‘Time Of Fear, Panic’: As Orders To Remain Open Surfaced, Misinformation Spread Among Meat Packers
The New York Times reports on elbow-to-elbow work conditions inside a Tysons Foods pork plant in Waterloo, Iowa, its resistance to close and new precautions workers say came too late. Other news on worker safety reports on an uptick in pork exports to China and General Motors reopening three plants.
The New York Times:
Pork Chops Vs. People: Battling Coronavirus In An Iowa Meat Plant
On April 10, Tony Thompson, the sheriff for Black Hawk County in Iowa, visited the giant Tyson Foods pork plant in Waterloo.

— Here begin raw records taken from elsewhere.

-- ==== Sys2Proof/Laws/State.lean ====
section
/-! SUPPORT. One lemma per field per update: what the observation, the timer and the other agents' instants leave
unchanged. The named updates of Machine/Flags.lean and Machine/Ops.lean carry `@[simps]`, which states the same for
them. -/

namespace Sys2Proof.Machine

/-- A projection that the observation's fields do not reach is that of the observed state. -/
theorem observe_keeps {α : Type} (p : State → α)
    (h : ∀ t tr br d, p { t with busTrace := tr, busRise := br, draws := d } = p t) (s t : State) :
    p (observe s t) = p t := by
  unfold observe drawSeen
  split
  · split <;> exact h t _ _ _
  · split
    · exact h t _ _ _
    · rfl
  · split
    · exact h t _ _ _
    · exact h t _ _ _
    · rfl
  · rfl

theorem drawSeen_keeps {α : Type} (p : State → α) (h : ∀ t d, p { t with draws := d } = p t) (s : State) :
    p (drawSeen s) = p s := by
  unfold drawSeen; split
  · exact h s _
  · rfl

theorem closeSlot_keeps {α : Type} (p : State → α)
    (h : ∀ t w o d, p { t with wireTrace := w, slotOpen := o, draws := d } = p t) (s : State) :
    p (closeSlot s) = p s := by
  unfold closeSlot drawSeen; split
  · split <;> exact h s _ _ _
  · exact h s _ _ _

theorem timerShift_keeps {α : Type} (p : State → α)
    (h : ∀ t r c o d, p { t with sr := r, cnt := c, ovf := o, draws := d } = p t) (s : State) :
    p (timerShift s) = p s := by
  unfold timerShift advance; split
  · exact h s _ _ _ _
  · rfl

/-- A projection that one move of another agent leaves unchanged is unchanged by a whole instant. -/
theorem slot_keeps {α : Type} (p : State → α) (h : ∀ s m, p (envMove s m) = p s)
    (he : ∀ s e, p { s with env := e } = p s) (s : State) : p (slot s) = p s := by
  have fold : ∀ (ms : List EnvMove) (t : State), p (ms.foldl envMove t) = p t := by
    intro ms
    induction ms with
    | nil => intro t; rfl
    | cons m ms ih => intro t; rw [List.foldl_cons, ih, h]
  unfold slot
  split
  · rfl
  · rw [fold, he]

@[simp] theorem observe_sr (s t : State) : (observe s t).sr = t.sr := observe_keeps (·.sr) (fun _ _ _ _ => rfl) s t
@[simp] theorem observe_cnt (s t : State) : (observe s t).cnt = t.cnt := observe_keeps (·.cnt) (fun _ _ _ _ => rfl) s t
@[simp] theorem observe_ovf (s t : State) : (observe s t).ovf = t.ovf := observe_keeps (·.ovf) (fun _ _ _ _ => rfl) s t
@[simp] theorem observe_ovie (s t : State) : (observe s t).ovie = t.ovie := observe_keeps (·.ovie) (fun _ _ _ _ => rfl) s t
@[simp] theorem observe_clksrc (s t : State) : (observe s t).clksrc = t.clksrc := observe_keeps (·.clksrc) (fun _ _ _ _ => rfl) s t
@[simp] theorem observe_din (s t : State) : (observe s t).din = t.din := observe_keeps (·.din) (fun _ _ _ _ => rfl) s t
@[simp] theorem observe_sclOut (s t : State) : (observe s t).sclOut = t.sclOut := observe_keeps (·.sclOut) (fun _ _ _ _ => rfl) s t
@[simp] theorem observe_sdaOut (s t : State) : (observe s t).sdaOut = t.sdaOut := observe_keeps (·.sdaOut) (fun _ _ _ _ => rfl) s t
@[simp] theorem observe_txdSrc (s t : State) : (observe s t).txdSrc = t.txdSrc := observe_keeps (·.txdSrc) (fun _ _ _ _ => rfl) s t
@[simp] theorem observe_tcnt (s t : State) : (observe s t).tcnt = t.tcnt := observe_keeps (·.tcnt) (fun _ _ _ _ => rfl) s t
@[simp] theorem observe_tcmp (s t : State) : (observe s t).tcmp = t.tcmp := observe_keeps (·.tcmp) (fun _ _ _ _ => rfl) s t
@[simp] theorem observe_tmode (s t : State) : (observe s t).tmode = t.tmode := observe_keeps (·.tmode) (fun _ _ _ _ => rfl) s t
@[simp] theorem observe_gie (s t : State) : (observe s t).gie = t.gie := observe_keeps (·.gie) (fun _ _ _ _ => rfl) s t
@[simp] theorem observe_periphInit (s t : State) : (observe s t).periphInit = t.periphInit := observe_keeps (·.periphInit) (fun _ _ _ _ => rfl) s t
@[simp] theorem observe_csSaved (s t : State) : (observe s t).csSaved = t.csSaved := observe_keeps (·.csSaved) (fun _ _ _ _ => rfl) s t
@[simp] theorem observe_uartState (s t : State) : (observe s t).uartState = t.uartState := observe_keeps (·.uartState) (fun _ _ _ _ => rfl) s t
@[simp] theorem observe_i2cTxn (s t : State) : (observe s t).i2cTxn = t.i2cTxn := observe_keeps (·.i2cTxn) (fun _ _ _ _ => rfl) s t
@[simp] theorem observe_i2cRw (s t : State) : (observe s t).i2cRw = t.i2cRw := observe_keeps (·.i2cRw) (fun _ _ _ _ => rfl) s t
@[simp] theorem observe_i2cAddr (s t : State) : (observe s t).i2cAddr = t.i2cAddr := observe_keeps (·.i2cAddr) (fun _ _ _ _ => rfl) s t
@[simp] theorem observe_i2cBuf (s t : State) : (observe s t).i2cBuf = t.i2cBuf := observe_keeps (·.i2cBuf) (fun _ _ _ _ => rfl) s t
@[simp] theorem observe_i2cLen (s t : State) : (observe s t).i2cLen = t.i2cLen := observe_keeps (·.i2cLen) (fun _ _ _ _ => rfl) s t
@[simp] theorem observe_i2cIdx (s t : State) : (observe s t).i2cIdx = t.i2cIdx := observe_keeps (·.i2cIdx) (fun _ _ _ _ => rfl) s t
@[simp] theorem observe_i2cAckbit (s t : State) : (observe s t).i2cAckbit = t.i2cAckbit := observe_keeps (·.i2cAckbit) (fun _ _ _ _ => rfl) s t
@[simp] theorem observe_i2cResult (s t : State) : (observe s t).i2cResult = t.i2cResult := observe_keeps (·.i2cResult) (fun _ _ _ _ => rfl) s t
@[simp] theorem observe_inIsr (s t : State) : (observe s t).inIsr = t.inIsr := observe_keeps (·.inIsr) (fun _ _ _ _ => rfl) s t
@[simp] theorem observe_uartByte (s t : State) : (observe s t).uartByte = t.uartByte := observe_keeps (·.uartByte) (fun _ _ _ _ => rfl) s t
@[simp] theorem observe_mem (s t : State) : (observe s t).mem = t.mem := observe_keeps (·.mem) (fun _ _ _ _ => rfl) s t
@[simp] theorem observe_operandAt (s t : State) : (observe s t).operandAt = t.operandAt := observe_keeps (·.operandAt) (fun _ _ _ _ => rfl) s t
@[simp] theorem observe_callerStores (s t : State) : (observe s t).callerStores = t.callerStores := observe_keeps (·.callerStores) (fun _ _ _ _ => rfl) s t
@[simp] theorem observe_fg (s t : State) : (observe s t).fg = t.fg := observe_keeps (·.fg) (fun _ _ _ _ => rfl) s t
@[simp] theorem observe_ret (s t : State) : (observe s t).ret = t.ret := observe_keeps (·.ret) (fun _ _ _ _ => rfl) s t
@[simp] theorem observe_peerSdaLow (s t : State) : (observe s t).peerSdaLow = t.peerSdaLow := observe_keeps (·.peerSdaLow) (fun _ _ _ _ => rfl) s t
@[simp] theorem observe_peerSclLow (s t : State) : (observe s t).peerSclLow = t.peerSclLow := observe_keeps (·.peerSclLow) (fun _ _ _ _ => rfl) s t
@[simp] theorem observe_env (s t : State) : (observe s t).env = t.env := observe_keeps (·.env) (fun _ _ _ _ => rfl) s t
@[simp] theorem observe_requests (s t : State) : (observe s t).requests = t.requests := observe_keeps (·.requests) (fun _ _ _ _ => rfl) s t
@[simp] theorem observe_overlap (s t : State) : (observe s t).overlap = t.overlap := observe_keeps (·.overlap) (fun _ _ _ _ => rfl) s t
@[simp] theorem observe_wireTrace (s t : State) : (observe s t).wireTrace = t.wireTrace := observe_keeps (·.wireTrace) (fun _ _ _ _ => rfl) s t
@[simp] theorem observe_slotOpen (s t : State) : (observe s t).slotOpen = t.slotOpen := observe_keeps (·.slotOpen) (fun _ _ _ _ => rfl) s t
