-- ==== Sys2Proof/Laws/I2c.lean ====
section
/-! SUPPORT. What the I2C lines do while nobody disturbs them: a counted bit-clock, a transfer, and the five shared
sequences built on it, each with the bits that `PEER` presents and the instants it takes. -/

namespace Sys2Proof.Machine

/-- At the coming instant `PEER` leaves or brings `SDA` at `low`, and nothing else happens. -/
def Presents (low : Bool) (s : State) : Prop :=
  s.env.head? = some [.peerSda low] ∨ (s.env.headD [] = [] ∧ s.peerSdaLow = low)

/-- Nothing happens at the next `n` instants. -/
def QuietFor (n : Nat) (e : List (List EnvMove)) : Prop := ∀ ms ∈ e.take n, ms = []

theorem slot_silent {s : State} (h : s.env.headD [] = []) : slot s = { s with env := s.env.tail } := by
  unfold slot
  cases he : s.env with
  | nil => simp; cases s; simp_all
  | cons ms rest => simp [he] at h; simp [h]

theorem slot_presents {s : State} {low : Bool} (h : Presents low s) (hs : s.sclOut = .low) :
    slot s = { s with peerSdaLow := low, env := s.env.tail } := by
  rcases h with h | ⟨h, rfl⟩
  · obtain ⟨ms, rest, he⟩ : ∃ ms rest, s.env = ms :: rest := by
      cases hh : s.env with
      | nil => simp [hh] at h
      | cons a b => exact ⟨a, b, rfl⟩
    have : ms = [.peerSda low] := by simpa [he] using h
    subst this
    unfold slot
    simp only [he, List.foldl_cons, List.foldl_nil, envMove]
    apply observe_low <;> simp [sclLine, hs]
  · rw [slot_silent h]
theorem quiet_head {n e} (h : QuietFor (n+1) e) : e.headD [] = [] := by
  cases e with
  | nil => rfl
  | cons a b => exact h a (by simp)
theorem quiet_tail {n e} (h : QuietFor (n+1) e) : QuietFor n e.tail := by
  cases e with
  | nil => intro ms hm; simp at hm
  | cons a b => intro ms hm; exact h ms (by simpa using .inr hm)

/-- The state after one counted bit-clock at which `PEER` presents `low`. -/
def turned (low : Bool) (s : State) : State :=
  let v := sdaLine { s with peerSdaLow := low }
  { s with
    peerSdaLow := low, din := v, cnt := s.cnt + 2, ovf := s.ovf || s.cnt + 1 == 0 || s.cnt + 2 == 0,
    sr := shiftIn s.sr v, busTrace := s.busTrace ++ [.bit v], busRise := none, env := s.env.drop 6 }

/-- A master that can clock bits, undisturbed. -/
structure Clocking (s : State) : Prop where
  free : Uninterrupted s
  strobe : s.clksrc = .strobe
  scl : s.sclOut = .low
  peer : s.peerSclLow = false
  apart : s.overlap = false


theorem run_step {l : Line} {ls : List Line} {s t u w : State} (h : fgHeld s = false) (hl : doLine l s = .go t)
    (ho : observe s t = u) (hs : slot u = w) : run none (l :: ls) s = run none ls w := by
  rw [run_go h hl, ho, hs]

What he saw, he said, “shook me to the core.” Workers, many of them immigrants, were crowded elbow to elbow as they broke down hog carcasses zipping by on a conveyor belt. The few who had face coverings wore a motley assortment of bandannas, painters’ masks or even sleep masks stretched around their mouths. Some had masks hanging around their necks. (Swanson, Yaffe-Bellany and Corkery, 5/10)
Reuters:
As U.S. Meat Workers Fall Sick And Supplies Dwindle, Exports To China Soar
U.S. President Donald Trump ordered meat processing plants to stay open to protect the nation’s food supply even as workers got sick and died. Yet the plants have increasingly been exporting to China while U.S. consumers face shortages, a Reuters analysis of government data showed. (Polansek, 5/11)
Detroit Free Press:
GM Restarts Its Parts Plants And Recalls Some Workforce At All Plants
General Motors is starting production at three of its North American parts plants on Monday. GM is also recalling its skilled trades workers and some production workers to most of its assembly and engine plants on Monday too to prep the equipment and the plants for restarting that production the week of May 18, a person familiar with GM's plans who declined to be named because they are not authorized to speak on the topic. (LaReau, 5/9)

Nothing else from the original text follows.